Lynching and massacre
Methods of torturing and killing
The methods used in lynching and killing during the purge included branding with hot irons, feeding furnace wastes, removing livers, hanging, cutting tongues and noses, piercing nails, piercing vaginas, pouring hot saline water into wounds, and more.
Death toll
According to the official complaint from the Supreme People's Procuratorate in 1980 after the Cultural Revolution, during the purge, 346,000 people were arrested, over 16,000 were persecuted to death, and over 81,000 were permanently injured and disabled. Other estimates include:
According to scholar Ba He : close to 100 thousand people were killed, 700-800 thousand were arrested and persecuted, and over a million were affected.
According to historian Song Yongyi of the California State University, Los Angeles: an unofficial source points out that the death toll was at least 40,000; 140,000 reached the point of permanent deformity, and nearly 700,000 were persecuted.
According to historian Lhamjab A. Borjigin, who were arrested and prosecuted by the Chinese government in 2019 for conducting relevant researches: at least 27,900 were killed and 346,000 were imprisoned and tortured.

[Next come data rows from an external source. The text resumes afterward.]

-- ==== Sys2Proof/Machine/OpsFault.lean ====
section
/-! DEFINITION. Fault windows, hub die faults and quarantine (24). -/

namespace Sys2Proof.Machine

/-! ### Windows (R487) -/

/-- 24 h in µs. -/
def day : Nat := 86400000000

/-- TB `t` lies in a window of `w` that ends now. -/
def within (s : State) (w t : Nat) : Bool := decide (s.tb ≤ t + w)

/-! ### Hub die faults (R494) -/

/-- A hub die fault of a source of Table FW-8, with the status of its effect: log, ledger, count and notice; a third fault of
one source within 24 h asks for service. The block state of the record is not defined (Table FLT-7). -/
def hubFault (src : Nat) (st : Status) (s : State) : State :=
  let (state, s) := (List.range 5).foldl (fun (r : List Nat × State) _ => let (n, s) := r.2.draw; (r.1 ++ [n % 2 ^ 32], s)) ([], s)
  let s := (s.logRec 5 (256 * src + 1) [] 0xFFFF st.word).bump Reg.FLT_HUB_FAULTS
  let s := ledgerAdd (ledgerRec s 3 15 st.res src 0 0 (st.word.toNat :: state)) s
  let s := { s with flt := { s.flt with hub := (src, s.tb) :: s.flt.hub } }
  let s := if 3 ≤ (s.flt.hub.filter (fun h => h.1 == src && within s day h.2)).length then s.setBit Reg.FLT_STATUS 0 true else s
  pfNotice Reg.FLT_NOTICE 1 s

/-! ### Quarantine (R492, R502) -/

/-- Faults of a unit in the last 24 h, oldest first. -/
def faultsOf (s : State) (t i : Nat) : List Nat :=
  ((s.flt.faults.filter (fun f => f.1 == t && f.2.1 == i && within s day f.2.2)).map (·.2.2)).reverse

/-- Evidence of clusters, event cores and queue engines (Table FLT-7). -/
def unitEvidence (s : State) (t i slice : Nat) : List Nat :=
  let l := faultsOf s t i
  let first := l.head?.getD s.tb
  [first % 2 ^ 32, first / 2 ^ 32, l.length, slice]

/-- Waiting units take the free places of quarantine, two of each type. -/
def fillQuarantine (t : Nat) (s : State) : State :=
  let held := (s.flt.quarantined.filter (fun u => u.1 == t)).length
  let next := (s.flt.testing.filter (fun u => u.1 == t)).take (2 - held)
  let s := { s with flt := { s.flt with
    quarantined := s.flt.quarantined ++ next, testing := s.flt.testing.filter (fun u => !next.contains u) } }
  s.putN Reg.IST_QUAR s.flt.quarantined.length

/-- A unit is to have a targeted test: it is quarantined, or waits its turn. -/
def quarantine (t i : Nat) (s : State) : State :=
  if s.flt.retired.contains (t, i) || s.flt.quarantined.contains (t, i) || s.flt.testing.contains (t, i) then s
  else fillQuarantine t { s with flt := { s.flt with testing := s.flt.testing ++ [(t, i)] } }

/-- A unit is to be tested after a failing slice. -/
def noteSlice (t i slice : Nat) (s : State) : State := { s with flt := { s.flt with sliced := mput s.flt.sliced (1024 * t + i) slice } }

/-- A unit fault is counted in its window. -/
def noteFault (t i : Nat) (s : State) : State :=
  { s.bump Reg.FLT_UNIT_FAULTS with flt := { s.flt with faults := (t, i, s.tb) :: s.flt.faults } }

/-! ### The ledger in NOR (R495, R498, R499) -/

/-- Counts of the REPAIR and FAULT records among those discarded, by type, as the words of a COMPACT record. -/
def compactCounts (gone : List LedgerRec) : List Nat :=
  let n := fun (t : Nat) => min 65535 (gone.filter (fun r => (r.kind == 2 || r.kind == 3) && r.type == t)).length
  (List.range 6).map (fun k => n (2 * k) + 65536 * (if k = 5 then n 15 else n (2 * k + 1)))

/-- The ledger is compacted into the other bank: RETIRE records and the newest 256 others stay, with a COMPACT record. -/
def compact (s : State) : State :=
  let others := s.flt.nor.filter (fun r => r.kind != 1)
  let gone := others.take (others.length - 256)
  let i := s.rdN Reg.FLT_LDG_NEXT
  let r := { ledgerRec s 15 0 0 0 0 0 (compactCounts gone) with index := i }
  let s := { s with flt := { s.flt with nor := s.flt.nor.filter (fun x => !gone.contains x) ++ [r], generation := s.flt.generation + 1 } }
  pfNotice Reg.FLT_NOTICE 2 ((s.putN Reg.FLT_LDG_NEXT ((i + 1) % 2 ^ 32)).bump Reg.FLT_LDG_COMPACTIONS)

/-- The record at the head of the queue is programmed, and RETIRE records that waited take the entry that it frees. -/
def programHead (s : State) : State :=
  match s.flt.queue with
  | [] => s
  | r :: q =>
    let i := s.rdN Reg.FLT_LDG_NEXT
    let n := 16 - q.length
    let q := q.takeWhile (fun x => x.kind == 1) ++ s.flt.late.take n ++ q.dropWhile (fun x => x.kind == 1)
    let s := { s with flt := { s.flt with queue := q, late := s.flt.late.drop n, nor := s.flt.nor ++ [{ r with index := i }] } }
    let s := showQueued (s.putN Reg.FLT_LDG_NEXT ((i + 1) % 2 ^ 32))
    if 3687 ≤ s.flt.nor.length then compact s else s

/-- What follows a record in NOR (Table FLT-4, step 6; R285): the panel is drawn again, a retirement is told, and the manager
gets the record. -/
def recordTold (s : State) : State :=
  match s.flt.nor.reverse.find? (fun r => r.kind != 15) with
  | none => s
  | some r =>
    let s := redrawLedger s
    let s := if r.kind ≠ 1 then s
      else
        let d := if r.type = 2 then 8 * r.unit else if r.type = 6 then r.unit / 4 else r.unit
        let s := s.logRec 4 0x0F01 [r.type, r.unit] r.unit (Status.word ⟨0x33, r.res, d⟩)
        pfNotice Reg.FLT_NOTICE 0 (s.traceRec 7 0xF r.unit [r.res, r.unit])
    forwardRec s r

end Sys2Proof.Machine
end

After the Cultural Revolution, China's new paramount leader Deng Xiaoping came to power in 1978 and directed, together with Hu Yaobang and others, a large-scale rehabilitation of mistaken cases and false cases made during the Revolution. The Inner Mongolia incident was regarded as a "mistake" and its victims were rehabilitated by the Communist Party of China in 1979 during the "Boluan Fanzheng" period, blaming the entire purge on “the Gang of Four and the Lin Biao Clique”. Trials for the Gang of Four started in 1980. In the 1980s, there were calls for trial of Teng Haiqing, the commander of the purge, but the Central Committee of CPC thought Teng had made achievements during the wars in the past and he would not have to take responsibility for the purge. On the other hand, some of Teng's affiliates received various terms of imprisonment, with a main Mongol affiliate, Wu'er Bagan, sentenced to 15 years in prison.